Garcia also hit Alvarado after the representative touted an endorsement from Stand for Children, an education advocacy group that Garcia said supports school vouchers.
“Sylvia Garcia strongly believes in fully funding our public schools, not using those dollars to help wealthy private schools take money away from our children,” Guerra said in a statement.
Hitting back, Alvarado said she has always supported public education and is on the side of educators and school districts.
“I am a product of HISD,” she said. “If there is any doubt on where I stand on public education, look at my voting record. I am the only one in this race with a record.”
In her release, Garcia includes a link to a document on the Stand for Children website called “What We Stand For: School Choice.”
"This paper begins with an overview of existing choice programs and a discussion of the current evidence available on these policies and their impact on student outcomes and equity,” the researchers write.
Calls to Stand for Children seeking clarification on where the group stands on the issue of vouchers were not immediately returned.
Bray, who raised about $14,000 leading up to his general election contest last year, only reported raising about $350 in January, according to campaign finance reports. Republican Dorothy Marie Olmos, 54, who ran unsuccessfully for the State Board of Education in November, raised no money and spent $3,500, which she took out in a loan.
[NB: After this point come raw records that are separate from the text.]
-- ==== Sys2Proof/Machine/KcCore.lean ====
section
/-!
DEFINITION. The control core's instructions (R406–R411, R413, R416–R420): its registers and windows, scalar arithmetic, control transfers,
loads and stores (R189, R190, R98), the window instructions, the micro-routines BCOPY and CSAVE, WFI and KTRAP.
-/
namespace Sys2Proof.Machine

/-! ### Registers and windows (R407) -/

def kcCur (hw : Hw) : Nat := hw.fld 0xD00000 0 3
def kcOcc (hw : Hw) : Nat := hw.fld 0xD00000 4 3
def kcSpilled (hw : Hw) : Nat := hw.fld 0xD00000 16 16

/-- Set KCP_WIN. -/
def setWin (cur occ spilled : Nat) (hw : Hw) : Hw :=
  hw.setReg 0xD00000 (BitVec.ofNat 32 (cur % 8 + occ % 8 * 16 + spilled % 65536 * 65536))

/-- The current window: the trap window while IN_TRAP is 1. -/
def kcWin (hw : Hw) : Nat := if kcInTrap hw then 8 else kcCur hw

/-- Register `r` of the current window. -/
def kcGet (hw : Hw) (r : Nat) : W64 := kcWindow hw.kc (kcWin hw) r

/-- Write register `r` of window `w`; w.s0 discards writes. -/
def Kc.put (w r : Nat) (x : W64) (k : Kc) : Kc :=
  if r = 0 then k
  else if r < 8 then { k with s := k.s.setIfInBounds r x }
  else if w < 8 then
    (if r < 16 then { k with outs := k.outs.setIfInBounds (8 * ((w + 7) % 8) + (r - 8)) x }
     else if r < 24 then { k with loc := k.loc.setIfInBounds (8 * w + (r - 16)) x }
     else { k with outs := k.outs.setIfInBounds (8 * w + (r - 24)) x })
  else if r < 16 then { k with trap := k.trap.setIfInBounds r x }
  else if r < 24 then { k with trap := k.trap.setIfInBounds (r - 16) x }
  else { k with trap := k.trap.setIfInBounds (r - 8) x }

/-- Write register `r` of the current window. -/
def kcSet (r : Nat) (x : W64) (hw : Hw) : Hw := hw.modKc (Kc.put (kcWin hw) r x)

/-! ### Issue -/

/-- An interrupt would be taken before the next instruction (R416). -/
def kcIrqDue (hw : Hw) : Bool := kcIe hw && !kcInTrap hw && (irqSource hw).isSome

/-- KC can issue, or go on with the instruction whose access waits. -/
def kcReady (hw : Hw) : Bool := hw.kc.on && !hw.kc.halted && !hw.kc.wfi && (kcBusy hw || !kcIrqDue hw)

/-- A trap at the instruction about to issue. -/
def kcFault (cause : Nat) (addr : Option Nat) (hw : Hw) : Hw := kcTrap cause hw.kc.pc addr none none hw

/-- The code word at KC's pc has been fetched: what it corrects is counted, once an instruction (R195, R486). -/
def kcFetched (hw : Hw) : Hw := if kcBusy hw then hw else correct hw.kc.pc 4 hw

/-- The code word at KC's pc is uncorrectable: it counts (R486) and is taken as a data-access error (log entry 18); in tightly coupled memory it is
firmware's own code, and firmware raises a cluster-fatal record and archives (R490). -/
def kcCodeBad (hw : Hw) : Hw :=
  let h := kcFault 4 (some hw.kc.pc) (countBad (wordOf (physOf hw hw.kc.pc)) hw)
  if regionOf hw hw.kc.pc = .tcm ∧ fwRuns h then
    enterArchiving (raise { cls := cSRAM_UNCORRECTABLE, sev := 3, unit := 0x18, q := .none, addr := hw.kc.pc } h)
  else h

/-- Issue the word `w` at KC as instruction `m`: it must be the next instruction, read from memory at KC's pc; a word that R406 makes
undefined takes an illegal-instruction trap. -/
def kcIssue (m : Mn) (w : W32) (hw0 : Hw) (k : Hw → Hw) : Hw :=
  if !kcReady hw0 then hw0
  else
    let hw := settle hw0.now hw0
    if hw.num hw.kc.pc 4 ≠ w.toNat then hw0
    else if hw.isBad hw.kc.pc then kcCodeBad hw
    else match decodeKc w with
      | none => kcFault 3 none (kcFetched hw)
      | some m' => if m' = m then k (kcFetched hw) else hw0

/-- Sequential flow. -/
def kcAdvance (hw : Hw) : Hw := hw.modKc (fun k => { k with pc := (k.pc + 4) % 2 ^ 64, micro := false })

/-- Control goes to an address. -/
def kcGoto (a : Nat) (hw : Hw) : Hw := hw.modKc (fun k => { k with pc := a % 2 ^ 64, micro := false })

/-! ### Arithmetic and control transfers (R82, R90, R92, R93) -/

def kcRR (m : Mn) (f : W64 → W64 → W64) (w : W32) (hw : Hw) : Hw :=
  kcIssue m w hw (fun hw => kcSet (rdOf w) (f (kcGet hw (rs1Of w)) (kcGet hw (rs2Of w))) (kcAdvance hw))

def kcR1 (m : Mn) (f : W64 → W64) (w : W32) (hw : Hw) : Hw :=
  kcIssue m w hw (fun hw => kcSet (rdOf w) (f (kcGet hw (rs1Of w))) (kcAdvance hw))

def kcRI (m : Mn) (f : W64 → W64 → W64) (w : W32) (hw : Hw) : Hw := kcR1 m (fun a => f a (xImm (imm13Of w))) w hw

def kcK (m : Mn) (x : W64) (w : W32) (hw : Hw) : Hw := kcIssue m w hw (fun hw => kcSet (rdOf w) x (kcAdvance hw))

def kcShk (w : W32) (hw : Hw) : Hw :=
  kcIssue .shk w hw (fun hw => kcSet (rdOf w) ((kcGet hw (rdOf w) <<< 16) ||| BitVec.ofNat 64 (imm16Of w)) (kcAdvance hw))

def kcBranch (m : Mn) (f : W64 → W64 → Bool) (w : W32) (hw : Hw) : Hw :=
  kcIssue m w hw (fun hw =>
    if f (kcGet hw (rdOf w)) (kcGet hw (rs1Of w)) then kcGoto (((hw.kc.pc : Int) + 4 * imm14Of w) % (2 ^ 64 : Int)).toNat hw
    else kcAdvance hw)

def kcJal (w : W32) (hw : Hw) : Hw :=
  kcIssue .jal w hw (fun hw =>
    kcSet (rdOf w) (BitVec.ofNat 64 (hw.kc.pc + 4)) (kcGoto (((hw.kc.pc : Int) + 4 * imm22Of w) % (2 ^ 64 : Int)).toNat hw))

def kcJalr (w : W32) (hw : Hw) : Hw :=
  kcIssue .jalr w hw (fun hw =>
    let t := (kcGet hw (rs1Of w)).toNat
    kcSet (rdOf w) (BitVec.ofNat 64 (hw.kc.pc + 4)) (kcGoto (t - t % 4) hw))

/-! ### Memory and registers (R189, R190) -/

/-- What KC's access of `k` bytes at `a` reaches. -/
inductive KcPlace where
  | mem
  | reg (off : Nat)
  | none
deriving DecidableEq, Repr

def kcPlace (hw : Hw) (a k : Nat) : KcPlace :=
  if 2 ^ 41 ≤ a then .none
  else match regionOf hw a with
    | .unpopulated => .none
    | .regs off => .reg off
    | _ => match regionOf hw (a + k - 1) with
      | .unpopulated => .none
      | .regs _ => .none
      | _ => .mem

/-- KC's accesses are background requests (R17): the accesses `todo` of step `i` of the instruction under way, and `k` once they are served.
Until then the instruction waits, and the command that executes it again goes on with it. -/
def kcAsk (i : Nat) (todo : List BgAcc) (hw : Hw) (k : BgReq → Hw → Hw) : Hw :=
  let h := if bgWaits hw (.kc i) then hw else bgArrive (bgNew hw 0x18 todo (.kc i)) hw
  match bgDone h (.kc i) with
  | some b => k b (bgDrop (.kc i) h)
  | none => h

/-- The result of a register access of a width that the register space does not answer: refused at KC, a free value (R6; log entry 19). -/
def kcWrongWidth (k : Nat) (hw : Hw) : List Byte × Hw := (leBytes (Config.freeNat hw.free) k, refuse 0x18 hw.draw)

/-- A read by KC in step `i` of its instruction: `k` gets the bytes, or none for a data-access error (R190, R196). A register answers 32-bit
accesses (R6), one access a cycle (R523). -/
def kcRead (i a n : Nat) (hw : Hw) (k : Option (List Byte) → Hw → Hw) : Hw :=
  match kcPlace hw a n with
  | .none => k none hw
  | .reg off =>
    if n = 4 ∧ off % 4 = 0 then
      kcAsk i [.rd a 4] hw (fun _ h =>
        let r := readRegister 0x18 off h
        k (some (leBytes r.1.toNat 4)) r.2)
    else
      (let r := kcWrongWidth n hw
       k (some r.1) r.2)
  | .mem => kcAsk i (readAccs hw a n) hw (fun b h => k (if b.bad.isSome then none else some b.got) h)

/-- A write that a bad word refuses raises its class at KC (R197). -/
def kcWriteBad (b : BgReq) (hw : Hw) : Hw :=
  match b.bad with
  | some e => raise { cls := badClass (physOf hw e), sev := 2, unit := 0x18, q := .none, addr := e } hw
  | none => hw

/-- A write by KC in step `i` of its instruction, at a place that R190 allows. -/
def kcWrite (i a : Nat) (l : List Byte) (hw : Hw) (k : Hw → Hw) : Hw :=
  match kcPlace hw a l.length with
  | .none => k hw
  | .reg off =>
    if l.length = 4 ∧ off % 4 = 0 then
      kcAsk i [.rd a 4] hw (fun _ h => writeRegister .kc off (BitVec.ofNat 32 (leNat l)) (k h))
    else k (refuse 0x18 hw)
  | .mem => kcAsk i (writeAccs hw a l) hw (fun b h => k (kcWriteBad b h))

/-- The effective address of format M. -/
def kcEa (hw : Hw) (w : W32) : Nat := (kcGet hw (rs1Of w) + xImm (imm14Of w)).toNat

/-- A load: misaligned and failing accesses trap; the register is written and KC goes on. -/
def kcLoad (m : Mn) (k : Nat) (signed : Bool) (w : W32) (hw : Hw) : Hw :=
  kcIssue m w hw (fun hw =>
    let a := kcEa hw w
    if a % k ≠ 0 then kcFault 5 (some a) hw
    else kcRead 0 a k hw (fun r h => match r with
      | some l => kcSet (rdOf w) (xLoad l signed) (kcAdvance h)
      | none => kcFault 4 (some a) h))

/-- A store: KC goes on, and what a register's write starts follows. -/
def kcStore (m : Mn) (k : Nat) (w : W32) (hw : Hw) : Hw :=
  kcIssue m w hw (fun hw =>
    let a := kcEa hw w
    if a % k ≠ 0 then kcFault 5 (some a) hw
    else if kcPlace hw a k = .none then kcFault 4 (some a) hw
    else kcWrite 0 a (leBytes (kcGet hw (rdOf w)).toNat k) hw kcAdvance)

/-! ### Windows (R408–R410, R413) -/

/-- WPUSH. -/
def kcWpush (w : W32) (hw : Hw) : Hw :=
  kcIssue .wpush w hw (fun hw =>
    if kcInTrap hw then kcFault 3 none hw
    else if kcOcc hw = 7 then kcFault 1 none hw
    else
      let l7 := kcGet hw 23 - BitVec.ofNat 64 (8 * imm12Of w)
      kcSet 23 l7 (setWin (kcCur hw + 1) (kcOcc hw + 1) (kcSpilled hw) (kcAdvance hw)))

/-- WPOP. -/
def kcWpop (w : W32) (hw : Hw) : Hw :=
  kcIssue .wpop w hw (fun hw =>
    if kcInTrap hw then kcFault 3 none hw
    else if kcOcc hw ≤ 1 then kcFault (if kcSpilled hw ≠ 0 then 2 else 3) none hw
    else setWin (kcCur hw + 7) (kcOcc hw - 1) (kcSpilled hw) (kcAdvance hw))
Democrat Joaquin Martinez, 32, who describes himself as a “silent community leader in the East End,” raised about $5,600 in January and spent about $2,000. Fellow Democrat Susan Delgado, 48, who lists her occupation as real estate broker, reported raising no money since late December. Her only expenditure is the required $1,250 filing fee. Delgado twice ran unsuccessfully against Gallegos, once as an independent and another time as a Libertarian. Democrat Rodolfo M. Reyes, 59, a business consultant and former member of the League City City Council, spent $3,000 and has an outstanding loan balance of $16,600.
Green Party candidate Maria Selva, 52, raised about $1,500 for her campaign since December and has spent about $1,300.
After Saturday's election, Harris County has 10 days to canvass the results, while Perry’s office has 14, according to the secretary of state. The governor’s canvass can’t take place until the county finishes its own, and Perry has five days after his canvass to order the runoff election if needed. The runoff would have to be set on a date between the 12th and 25th day after Perry ordered it, and it must take place on a Tuesday or a Saturday.
Following the runoff election, the county has 10 days to canvass the results and the governor’s office has 14.
Editor’s note: A Houston Chronicle report cited in this story has been corrected by that publication to reflect that Mr. Mostyn’s PAC donated $80,400. This story has been corrected to reflect that change.